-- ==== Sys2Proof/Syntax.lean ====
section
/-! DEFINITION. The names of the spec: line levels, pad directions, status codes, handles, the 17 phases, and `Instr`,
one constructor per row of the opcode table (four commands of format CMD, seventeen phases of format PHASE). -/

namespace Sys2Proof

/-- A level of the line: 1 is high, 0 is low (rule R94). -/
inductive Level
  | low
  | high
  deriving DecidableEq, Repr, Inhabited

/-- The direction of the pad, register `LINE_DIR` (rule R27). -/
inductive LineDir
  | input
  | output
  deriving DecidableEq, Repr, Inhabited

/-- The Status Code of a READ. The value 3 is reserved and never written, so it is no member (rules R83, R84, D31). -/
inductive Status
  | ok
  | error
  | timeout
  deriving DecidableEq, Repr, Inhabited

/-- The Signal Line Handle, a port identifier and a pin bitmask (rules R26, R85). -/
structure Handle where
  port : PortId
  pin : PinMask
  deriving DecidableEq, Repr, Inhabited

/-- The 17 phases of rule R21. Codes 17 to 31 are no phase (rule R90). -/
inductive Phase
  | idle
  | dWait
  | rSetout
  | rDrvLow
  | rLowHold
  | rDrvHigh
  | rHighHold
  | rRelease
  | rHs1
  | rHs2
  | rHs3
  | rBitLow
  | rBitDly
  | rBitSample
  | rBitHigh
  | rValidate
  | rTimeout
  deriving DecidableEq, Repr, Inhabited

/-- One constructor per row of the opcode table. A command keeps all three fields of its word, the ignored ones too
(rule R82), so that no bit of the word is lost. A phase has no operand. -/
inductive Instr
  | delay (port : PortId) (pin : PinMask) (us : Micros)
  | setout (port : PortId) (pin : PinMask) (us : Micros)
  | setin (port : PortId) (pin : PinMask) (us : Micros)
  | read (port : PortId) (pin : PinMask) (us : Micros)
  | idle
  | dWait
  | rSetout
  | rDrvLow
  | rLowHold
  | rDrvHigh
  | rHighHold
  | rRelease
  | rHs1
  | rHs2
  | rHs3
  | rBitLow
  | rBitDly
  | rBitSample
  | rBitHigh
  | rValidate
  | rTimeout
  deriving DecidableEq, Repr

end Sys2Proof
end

-=-=-

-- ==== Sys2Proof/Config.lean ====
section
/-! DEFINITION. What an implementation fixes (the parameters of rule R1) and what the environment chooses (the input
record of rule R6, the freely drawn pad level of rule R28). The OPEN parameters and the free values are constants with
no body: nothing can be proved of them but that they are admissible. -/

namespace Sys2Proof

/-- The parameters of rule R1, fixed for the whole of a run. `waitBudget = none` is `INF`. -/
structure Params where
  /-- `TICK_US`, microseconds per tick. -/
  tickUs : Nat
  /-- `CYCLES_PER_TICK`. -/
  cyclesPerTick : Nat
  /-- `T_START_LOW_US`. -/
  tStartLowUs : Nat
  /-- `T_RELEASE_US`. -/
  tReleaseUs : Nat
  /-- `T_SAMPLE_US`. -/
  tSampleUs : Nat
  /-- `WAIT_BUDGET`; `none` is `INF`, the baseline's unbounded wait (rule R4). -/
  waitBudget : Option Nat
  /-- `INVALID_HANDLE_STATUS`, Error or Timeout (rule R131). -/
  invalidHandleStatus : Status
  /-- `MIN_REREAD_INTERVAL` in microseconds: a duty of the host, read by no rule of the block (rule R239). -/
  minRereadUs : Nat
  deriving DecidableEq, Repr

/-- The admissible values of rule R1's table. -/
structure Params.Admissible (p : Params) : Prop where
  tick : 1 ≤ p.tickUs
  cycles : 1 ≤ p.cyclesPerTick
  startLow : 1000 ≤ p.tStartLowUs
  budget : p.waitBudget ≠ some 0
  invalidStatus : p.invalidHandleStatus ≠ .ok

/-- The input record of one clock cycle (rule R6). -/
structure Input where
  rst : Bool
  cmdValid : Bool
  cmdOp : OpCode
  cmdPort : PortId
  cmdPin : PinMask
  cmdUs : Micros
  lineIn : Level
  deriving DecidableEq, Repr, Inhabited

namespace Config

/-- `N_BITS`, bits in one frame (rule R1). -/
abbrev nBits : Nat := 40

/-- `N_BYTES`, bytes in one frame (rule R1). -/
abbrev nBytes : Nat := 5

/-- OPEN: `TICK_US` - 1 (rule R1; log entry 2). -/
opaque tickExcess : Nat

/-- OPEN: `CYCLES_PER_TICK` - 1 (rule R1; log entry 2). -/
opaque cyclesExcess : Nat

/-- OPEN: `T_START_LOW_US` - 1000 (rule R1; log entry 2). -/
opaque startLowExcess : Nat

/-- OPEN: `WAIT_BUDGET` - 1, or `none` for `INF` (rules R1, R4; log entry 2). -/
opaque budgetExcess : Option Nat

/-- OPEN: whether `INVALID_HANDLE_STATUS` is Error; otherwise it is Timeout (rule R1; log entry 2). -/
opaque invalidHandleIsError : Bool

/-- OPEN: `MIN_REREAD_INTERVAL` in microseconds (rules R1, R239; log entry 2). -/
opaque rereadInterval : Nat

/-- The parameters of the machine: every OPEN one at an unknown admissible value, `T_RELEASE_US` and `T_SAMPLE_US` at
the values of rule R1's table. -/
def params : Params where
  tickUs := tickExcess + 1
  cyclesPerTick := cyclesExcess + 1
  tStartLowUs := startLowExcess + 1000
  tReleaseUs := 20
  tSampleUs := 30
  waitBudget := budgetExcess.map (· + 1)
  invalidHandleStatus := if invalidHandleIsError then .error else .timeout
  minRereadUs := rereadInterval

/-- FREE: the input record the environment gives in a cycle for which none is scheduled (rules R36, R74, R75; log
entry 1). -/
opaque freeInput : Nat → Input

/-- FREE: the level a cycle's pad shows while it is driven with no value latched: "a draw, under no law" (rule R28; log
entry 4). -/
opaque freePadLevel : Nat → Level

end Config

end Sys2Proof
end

-=-=-

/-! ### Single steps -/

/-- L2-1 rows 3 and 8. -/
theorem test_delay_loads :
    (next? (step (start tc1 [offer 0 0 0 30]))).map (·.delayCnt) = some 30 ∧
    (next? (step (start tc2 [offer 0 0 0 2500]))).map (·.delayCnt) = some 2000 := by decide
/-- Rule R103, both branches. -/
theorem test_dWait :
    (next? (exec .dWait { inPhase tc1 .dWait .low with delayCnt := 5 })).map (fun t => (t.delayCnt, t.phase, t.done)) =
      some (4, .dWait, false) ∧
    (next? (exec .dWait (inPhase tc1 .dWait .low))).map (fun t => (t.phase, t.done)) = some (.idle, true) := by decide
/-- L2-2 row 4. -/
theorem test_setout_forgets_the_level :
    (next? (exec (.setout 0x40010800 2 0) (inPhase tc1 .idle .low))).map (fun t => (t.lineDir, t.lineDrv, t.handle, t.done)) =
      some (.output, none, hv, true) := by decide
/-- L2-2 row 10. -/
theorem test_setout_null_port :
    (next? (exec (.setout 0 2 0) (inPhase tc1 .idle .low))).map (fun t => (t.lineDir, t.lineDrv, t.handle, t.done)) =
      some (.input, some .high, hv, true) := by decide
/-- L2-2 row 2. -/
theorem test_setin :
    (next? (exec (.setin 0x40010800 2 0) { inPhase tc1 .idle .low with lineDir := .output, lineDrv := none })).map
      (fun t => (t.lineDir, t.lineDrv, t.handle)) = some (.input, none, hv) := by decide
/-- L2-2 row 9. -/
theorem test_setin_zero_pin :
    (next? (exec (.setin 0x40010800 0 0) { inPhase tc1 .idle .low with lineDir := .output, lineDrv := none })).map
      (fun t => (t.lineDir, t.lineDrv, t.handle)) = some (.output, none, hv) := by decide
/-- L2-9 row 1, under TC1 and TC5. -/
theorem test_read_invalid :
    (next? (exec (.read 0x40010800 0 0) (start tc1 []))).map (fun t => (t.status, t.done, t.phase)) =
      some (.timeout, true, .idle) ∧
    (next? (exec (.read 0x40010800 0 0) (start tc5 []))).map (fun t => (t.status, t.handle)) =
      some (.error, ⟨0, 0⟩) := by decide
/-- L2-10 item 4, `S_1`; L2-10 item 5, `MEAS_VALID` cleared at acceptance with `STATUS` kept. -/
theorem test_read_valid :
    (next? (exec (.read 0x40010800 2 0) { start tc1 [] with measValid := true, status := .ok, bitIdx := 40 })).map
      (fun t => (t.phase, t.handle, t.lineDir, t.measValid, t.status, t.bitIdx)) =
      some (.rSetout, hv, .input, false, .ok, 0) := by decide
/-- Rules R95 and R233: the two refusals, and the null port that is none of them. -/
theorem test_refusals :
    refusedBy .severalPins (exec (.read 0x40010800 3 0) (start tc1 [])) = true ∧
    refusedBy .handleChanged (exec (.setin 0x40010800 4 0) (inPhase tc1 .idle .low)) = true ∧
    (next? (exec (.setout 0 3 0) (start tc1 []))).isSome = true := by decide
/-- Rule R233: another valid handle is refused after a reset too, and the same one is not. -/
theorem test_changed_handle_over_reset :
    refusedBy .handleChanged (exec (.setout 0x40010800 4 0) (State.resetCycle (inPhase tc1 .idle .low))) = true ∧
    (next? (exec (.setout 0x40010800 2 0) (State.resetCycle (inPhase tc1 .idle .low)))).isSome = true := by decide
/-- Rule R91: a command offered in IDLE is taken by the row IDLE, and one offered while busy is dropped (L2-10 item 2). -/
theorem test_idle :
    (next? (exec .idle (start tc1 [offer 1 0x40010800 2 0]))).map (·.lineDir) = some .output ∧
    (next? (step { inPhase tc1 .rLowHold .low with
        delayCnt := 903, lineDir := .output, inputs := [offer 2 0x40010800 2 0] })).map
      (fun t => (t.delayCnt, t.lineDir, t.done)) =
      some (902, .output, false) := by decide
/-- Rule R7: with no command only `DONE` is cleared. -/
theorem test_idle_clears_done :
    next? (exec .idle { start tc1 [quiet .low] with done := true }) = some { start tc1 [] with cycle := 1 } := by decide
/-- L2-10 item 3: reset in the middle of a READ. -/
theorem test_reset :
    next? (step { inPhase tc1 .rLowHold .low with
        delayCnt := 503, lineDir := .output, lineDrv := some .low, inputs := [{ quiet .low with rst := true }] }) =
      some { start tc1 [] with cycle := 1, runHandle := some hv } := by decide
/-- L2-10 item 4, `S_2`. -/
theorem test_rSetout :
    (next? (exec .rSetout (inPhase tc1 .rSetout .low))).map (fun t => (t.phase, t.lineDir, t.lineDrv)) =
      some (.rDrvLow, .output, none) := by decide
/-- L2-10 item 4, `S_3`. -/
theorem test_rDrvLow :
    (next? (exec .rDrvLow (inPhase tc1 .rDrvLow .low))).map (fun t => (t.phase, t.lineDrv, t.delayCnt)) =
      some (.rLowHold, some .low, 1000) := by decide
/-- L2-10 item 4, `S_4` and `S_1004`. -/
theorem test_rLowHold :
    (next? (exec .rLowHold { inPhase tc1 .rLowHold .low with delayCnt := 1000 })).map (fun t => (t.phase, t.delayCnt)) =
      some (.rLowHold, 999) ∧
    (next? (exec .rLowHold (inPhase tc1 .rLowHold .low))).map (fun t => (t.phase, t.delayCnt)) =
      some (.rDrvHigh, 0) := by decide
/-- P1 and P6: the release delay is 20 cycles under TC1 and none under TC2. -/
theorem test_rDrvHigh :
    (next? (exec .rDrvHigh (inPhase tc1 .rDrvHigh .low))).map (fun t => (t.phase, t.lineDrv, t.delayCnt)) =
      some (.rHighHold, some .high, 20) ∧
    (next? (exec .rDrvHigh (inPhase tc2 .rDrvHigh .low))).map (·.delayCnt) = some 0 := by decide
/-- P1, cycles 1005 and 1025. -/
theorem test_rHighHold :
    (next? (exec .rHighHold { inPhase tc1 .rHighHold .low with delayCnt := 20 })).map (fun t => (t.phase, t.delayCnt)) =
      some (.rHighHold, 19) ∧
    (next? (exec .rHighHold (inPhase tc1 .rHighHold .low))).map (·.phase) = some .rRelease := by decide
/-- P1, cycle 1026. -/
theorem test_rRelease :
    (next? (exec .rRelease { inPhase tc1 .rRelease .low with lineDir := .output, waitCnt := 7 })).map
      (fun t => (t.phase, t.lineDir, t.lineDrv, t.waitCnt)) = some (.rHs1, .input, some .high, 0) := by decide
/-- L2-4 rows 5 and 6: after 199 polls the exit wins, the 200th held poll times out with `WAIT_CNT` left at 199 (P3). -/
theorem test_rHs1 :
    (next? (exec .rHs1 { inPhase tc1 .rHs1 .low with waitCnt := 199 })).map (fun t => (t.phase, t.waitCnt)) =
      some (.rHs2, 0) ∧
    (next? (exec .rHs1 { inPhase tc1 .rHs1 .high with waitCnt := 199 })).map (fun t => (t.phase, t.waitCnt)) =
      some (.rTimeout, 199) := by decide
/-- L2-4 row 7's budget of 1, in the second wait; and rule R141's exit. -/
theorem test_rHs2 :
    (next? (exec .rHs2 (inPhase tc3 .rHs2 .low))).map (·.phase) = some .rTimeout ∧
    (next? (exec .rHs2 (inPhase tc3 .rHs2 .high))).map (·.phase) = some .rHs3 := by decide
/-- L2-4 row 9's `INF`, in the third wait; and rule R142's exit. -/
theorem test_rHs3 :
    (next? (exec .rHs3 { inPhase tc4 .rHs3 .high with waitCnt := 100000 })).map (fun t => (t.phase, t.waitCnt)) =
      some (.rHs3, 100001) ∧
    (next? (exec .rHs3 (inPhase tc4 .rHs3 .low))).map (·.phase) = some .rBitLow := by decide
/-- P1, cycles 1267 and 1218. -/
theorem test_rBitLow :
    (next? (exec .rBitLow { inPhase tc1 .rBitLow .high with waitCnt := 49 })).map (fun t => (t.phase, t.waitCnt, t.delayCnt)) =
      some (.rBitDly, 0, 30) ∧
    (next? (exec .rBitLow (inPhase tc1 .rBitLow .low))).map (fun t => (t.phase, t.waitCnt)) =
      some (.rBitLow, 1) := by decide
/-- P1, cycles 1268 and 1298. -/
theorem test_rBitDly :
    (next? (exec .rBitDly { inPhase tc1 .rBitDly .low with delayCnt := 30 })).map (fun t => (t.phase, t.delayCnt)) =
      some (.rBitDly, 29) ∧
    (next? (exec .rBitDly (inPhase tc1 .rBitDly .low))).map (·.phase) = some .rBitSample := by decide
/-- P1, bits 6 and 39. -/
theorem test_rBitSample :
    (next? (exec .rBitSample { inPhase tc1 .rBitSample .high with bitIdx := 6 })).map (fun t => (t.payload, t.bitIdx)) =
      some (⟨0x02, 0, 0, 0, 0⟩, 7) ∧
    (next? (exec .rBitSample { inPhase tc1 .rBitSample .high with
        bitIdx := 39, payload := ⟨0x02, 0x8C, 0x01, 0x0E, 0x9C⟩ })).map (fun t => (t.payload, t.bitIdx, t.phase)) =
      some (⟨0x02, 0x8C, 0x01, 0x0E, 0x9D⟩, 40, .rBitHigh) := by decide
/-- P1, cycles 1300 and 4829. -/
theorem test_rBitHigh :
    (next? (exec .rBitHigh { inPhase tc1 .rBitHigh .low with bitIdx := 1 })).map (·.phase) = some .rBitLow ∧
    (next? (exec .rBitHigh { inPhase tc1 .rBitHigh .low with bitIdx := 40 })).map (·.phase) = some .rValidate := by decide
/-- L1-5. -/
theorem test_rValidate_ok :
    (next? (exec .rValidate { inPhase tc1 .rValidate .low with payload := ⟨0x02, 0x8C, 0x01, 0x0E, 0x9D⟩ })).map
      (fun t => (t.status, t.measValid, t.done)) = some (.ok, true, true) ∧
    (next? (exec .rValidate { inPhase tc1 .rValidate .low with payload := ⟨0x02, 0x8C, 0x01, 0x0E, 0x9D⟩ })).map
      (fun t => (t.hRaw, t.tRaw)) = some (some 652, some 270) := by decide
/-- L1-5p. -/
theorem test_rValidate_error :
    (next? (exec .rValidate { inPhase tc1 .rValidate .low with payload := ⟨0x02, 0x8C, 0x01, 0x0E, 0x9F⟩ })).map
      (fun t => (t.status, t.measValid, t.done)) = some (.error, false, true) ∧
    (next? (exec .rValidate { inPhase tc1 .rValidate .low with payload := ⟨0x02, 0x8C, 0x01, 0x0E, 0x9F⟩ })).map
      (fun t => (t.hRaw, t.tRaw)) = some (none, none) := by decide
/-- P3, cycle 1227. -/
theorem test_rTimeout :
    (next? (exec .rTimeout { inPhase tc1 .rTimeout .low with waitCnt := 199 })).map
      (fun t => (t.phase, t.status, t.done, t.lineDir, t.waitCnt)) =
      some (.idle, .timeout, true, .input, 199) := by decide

-=-=-

* _YOUR OBJECTIVE_
Output exactly the lines of the material above from the one containing "and 1025. -/" up to and including the one containing "(next? (exec .rHs2 (inPhase tc3 .rHs2 .low))).map".

* _SOLUTION TO THE PROBLEM_
/-- P1, cycles 1005 and 1025. -/
theorem test_rHighHold :
    (next? (exec .rHighHold { inPhase tc1 .rHighHold .low with delayCnt := 20 })).map (fun t => (t.phase, t.delayCnt)) =
      some (.rHighHold, 19) ∧
    (next? (exec .rHighHold (inPhase tc1 .rHighHold .low))).map (·.phase) = some .rRelease := by decide
/-- P1, cycle 1026. -/
theorem test_rRelease :
    (next? (exec .rRelease { inPhase tc1 .rRelease .low with lineDir := .output, waitCnt := 7 })).map
      (fun t => (t.phase, t.lineDir, t.lineDrv, t.waitCnt)) = some (.rHs1, .input, some .high, 0) := by decide
/-- L2-4 rows 5 and 6: after 199 polls the exit wins, the 200th held poll times out with `WAIT_CNT` left at 199 (P3). -/
theorem test_rHs1 :
    (next? (exec .rHs1 { inPhase tc1 .rHs1 .low with waitCnt := 199 })).map (fun t => (t.phase, t.waitCnt)) =
      some (.rHs2, 0) ∧
    (next? (exec .rHs1 { inPhase tc1 .rHs1 .high with waitCnt := 199 })).map (fun t => (t.phase, t.waitCnt)) =
      some (.rTimeout, 199) := by decide
/-- L2-4 row 7's budget of 1, in the second wait; and rule R141's exit. -/
theorem test_rHs2 :
    (next? (exec .rHs2 (inPhase tc3 .rHs2 .low))).map (·.phase) = some .rTimeout ∧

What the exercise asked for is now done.